In this article, I have curated a list of 15 data science questions including a challenging problem that helps you while you are targeting to crack Data Science Jobs. These data science questions are based on my experience on appearing various interviews.
This article contains Data Science Questions based on:
– Probability, Statistics and Linear Algebra in Data Science
– Different algorithms of Machine Learning
What’s so special about this article?
In this article, I have given a challenging Data Science Problem which makes your thinking broad about the Data Science concepts.

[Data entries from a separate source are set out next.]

-- ==== Sys2Proof/Machine/Driver.lean ====
section
/-! DEFINITION. The host's side of the ports: a port transaction, the boot order and the frame loop
(spec/60_exceptions.md R314, R350 to R352; spec/70_reset_and_hazards.md R374). -/

namespace Sys2Proof

/-- FREE VALUE. What the registers, memory and framebuffer of a faulted state hold (R314; 93 §1 row 5;
log 11). It has no body: nothing can be proved of these contents. -/
opaque Config.faultedContents : Machine.Fault → Machine.State → Machine.State

namespace Machine

/-- A faulted state: the sticky mark, and unspecified registers (V0 to VF and those of R49), memory and
framebuffer (R314). The key states, which only set_key writes, are as they were (R44). R314 does not
name the parameters of R9, and the fields `outcome` and `rndIndex` are the model's own. DESIGN CHOICE
(log 22): a fault leaves these three as they are. -/
def State.enterFault (s : State) (f : Fault) : State :=
  let free := Config.faultedContents f s
  { s with
    v := free.v, i := free.i, pc := free.pc, sp := free.sp, stack := free.stack
    mem := free.mem, fb := free.fb
    latch := free.latch, pending := free.pending, dt := free.dt, st := free.st
    faultMark := some f }

/-- `step()` as a total transaction: a fault sets the mark, and a state whose mark is set stays as it
is (R314). -/
def State.stepPort (s : State) : State :=
  match s.faultMark with
  | some _ => s
  | none =>
    match step s with
    | .next t => t
    | .fault f => s.enterFault f
    | .refused _ => s

/-- The transactions the host issues that may change state (R60); `fb_read` and `sound` only read. -/
inductive Transaction where
  | step
  | reset
  | load (bytes : List Byte)
  | tick
  | setKey (k : Nibble) (pressed : Bool)
  deriving DecidableEq, Repr

/-- One atomic transaction (R7, R60, R76). -/
def State.apply (s : State) : Transaction → State
  | .step => s.stepPort
  | .reset => s.resetPort
  | .load bytes => (s.loadPort bytes).2
  | .tick => s.tickPort
  | .setKey k pressed => s.setKeyPort k pressed

/-- Construction, reset, load (R371, R374): the argument holds the launch inputs, the mark is clear,
and a program that is too large leaves nothing runnable (R373; log 12). -/
def boot (inputs : State) (rom : List Byte) : Option State :=
  match ({ inputs with faultMark := none, outcome := .ok }.resetPort).loadPort rom with
  | (.ok, s) => some s
  | (.programTooLarge, _) => none

/-- One input event of a frame: the arguments of a `set_key` call (R350 (a)). -/
abbrev KeyEvent := Nibble × Bool

/-- Phase (a): the frame's events in order (R350). -/
def State.applyEvents (s : State) : List KeyEvent → State
  | [] => s
  | (k, pressed) :: rest => (s.setKeyPort k pressed).applyEvents rest

/-- Phase (c): up to `n` steps and their outcomes, stopping at a fault (R350, R351). -/
def State.runSteps (s : State) : Nat → List StepOutcome × State
  | 0 => ([], s)
  | n + 1 =>
    match s.stepPort.faultMark with
    | some _ => ([], s.stepPort)
    | none => (s.stepPort.outcome :: (s.stepPort.runSteps n).1, (s.stepPort.runSteps n).2)

/-- Phase (d): the grid the host draws, every pixel read through `fb_read` (R66, R350). -/
def State.render (s : State) : Framebuffer :=
  Vector.ofFn fun px => Vector.ofFn fun py => s.fbRead px py

/-- What a frame gives the host: the outcomes it logged, and the grid it rendered, none when the mark
is set (R350). -/
structure FrameReport where
  outcomes : List StepOutcome
  grid : Option Framebuffer
  deriving DecidableEq, Repr

/-- One frame: (a) events, (b) one tick, (c) `ipf` steps, (d) render (R350). A fault ends the loop, so
nothing is rendered after it and a marked state has no frame. -/
def State.frame (s : State) (ipf : Nat) (events : List KeyEvent) : FrameReport × State :=
  match s.faultMark with
  | some _ => ({ outcomes := [], grid := none }, s)
  | none =>
    let ran := (s.applyEvents events).tickPort.runSteps ipf
    match ran.2.faultMark with
    | some _ => ({ outcomes := ran.1, grid := none }, ran.2)
    | none => ({ outcomes := ran.1, grid := some ran.2.render }, ran.2)

/-- The loop: frames one after another, each with its own events, up to a fault or the end of the
list, where the host quits (R350, R352). -/
def State.frames (s : State) (ipf : Nat) : List (List KeyEvent) → List FrameReport × State
  | [] => ([], s)
  | events :: rest =>
    match s.faultMark with
    | some _ => ([], s)
    | none =>
      let one := s.frame ipf events
      let more := one.2.frames ipf rest
      (one.1 :: more.1, more.2)

end Machine

end Sys2Proof
end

1. From the given principal components, which of the following can be the first 2 principal components after applying Principal Component Analysis(PCA)?
(a) [1,2] and [2,-1]
(b) [1/2,√3/2] and [√3/2,-1/2]
(c) [1,3] and [2,3]
(d) [1,4] and [3,5]
Answer: Option-(b)
Principal Component Analysis(PCA) finds the direction that is having a maximum variance of data. It finds directions that are mutually orthogonal and the calculated principal components are normalized. So, for all the given options only option-b will be going to satisfy all the properties of principal components in the PCA algorithm.
2. We cannot apply Independent Component Analysis(ICA) for which of the following probability distributions?
(a) Uniform distribution
(b) Gaussian distribution
(c) Exponential distribution
(d) None of the above
Answer: Option-(b)
We cannot apply Independent Component Analysis(ICA) to Gaussian or Normal variables since these distributions are symmetrical. Basically, this is the kind of constraint that we have to keep in mind while applying the Independent Component Analysis(ICA) algorithm.
3. Choose the correct option in the case of Linear Discriminant Analysis(LDA):
(a) LDA maximizes the distance between classes and minimizes distance within a class
(b) LDA minimizes both between and within a class distance
(c) LDA minimizes the distance between classes and maximizes distance within a class
(d) LDA maximizes the distance between and within the class distance
Answer: Option-(a)
LDA tries to maximize the between-class variance and minimize the within-class variance, through a linear discriminant function. It assumes that the data in every class are described by a Normal Distribution having the same covariance.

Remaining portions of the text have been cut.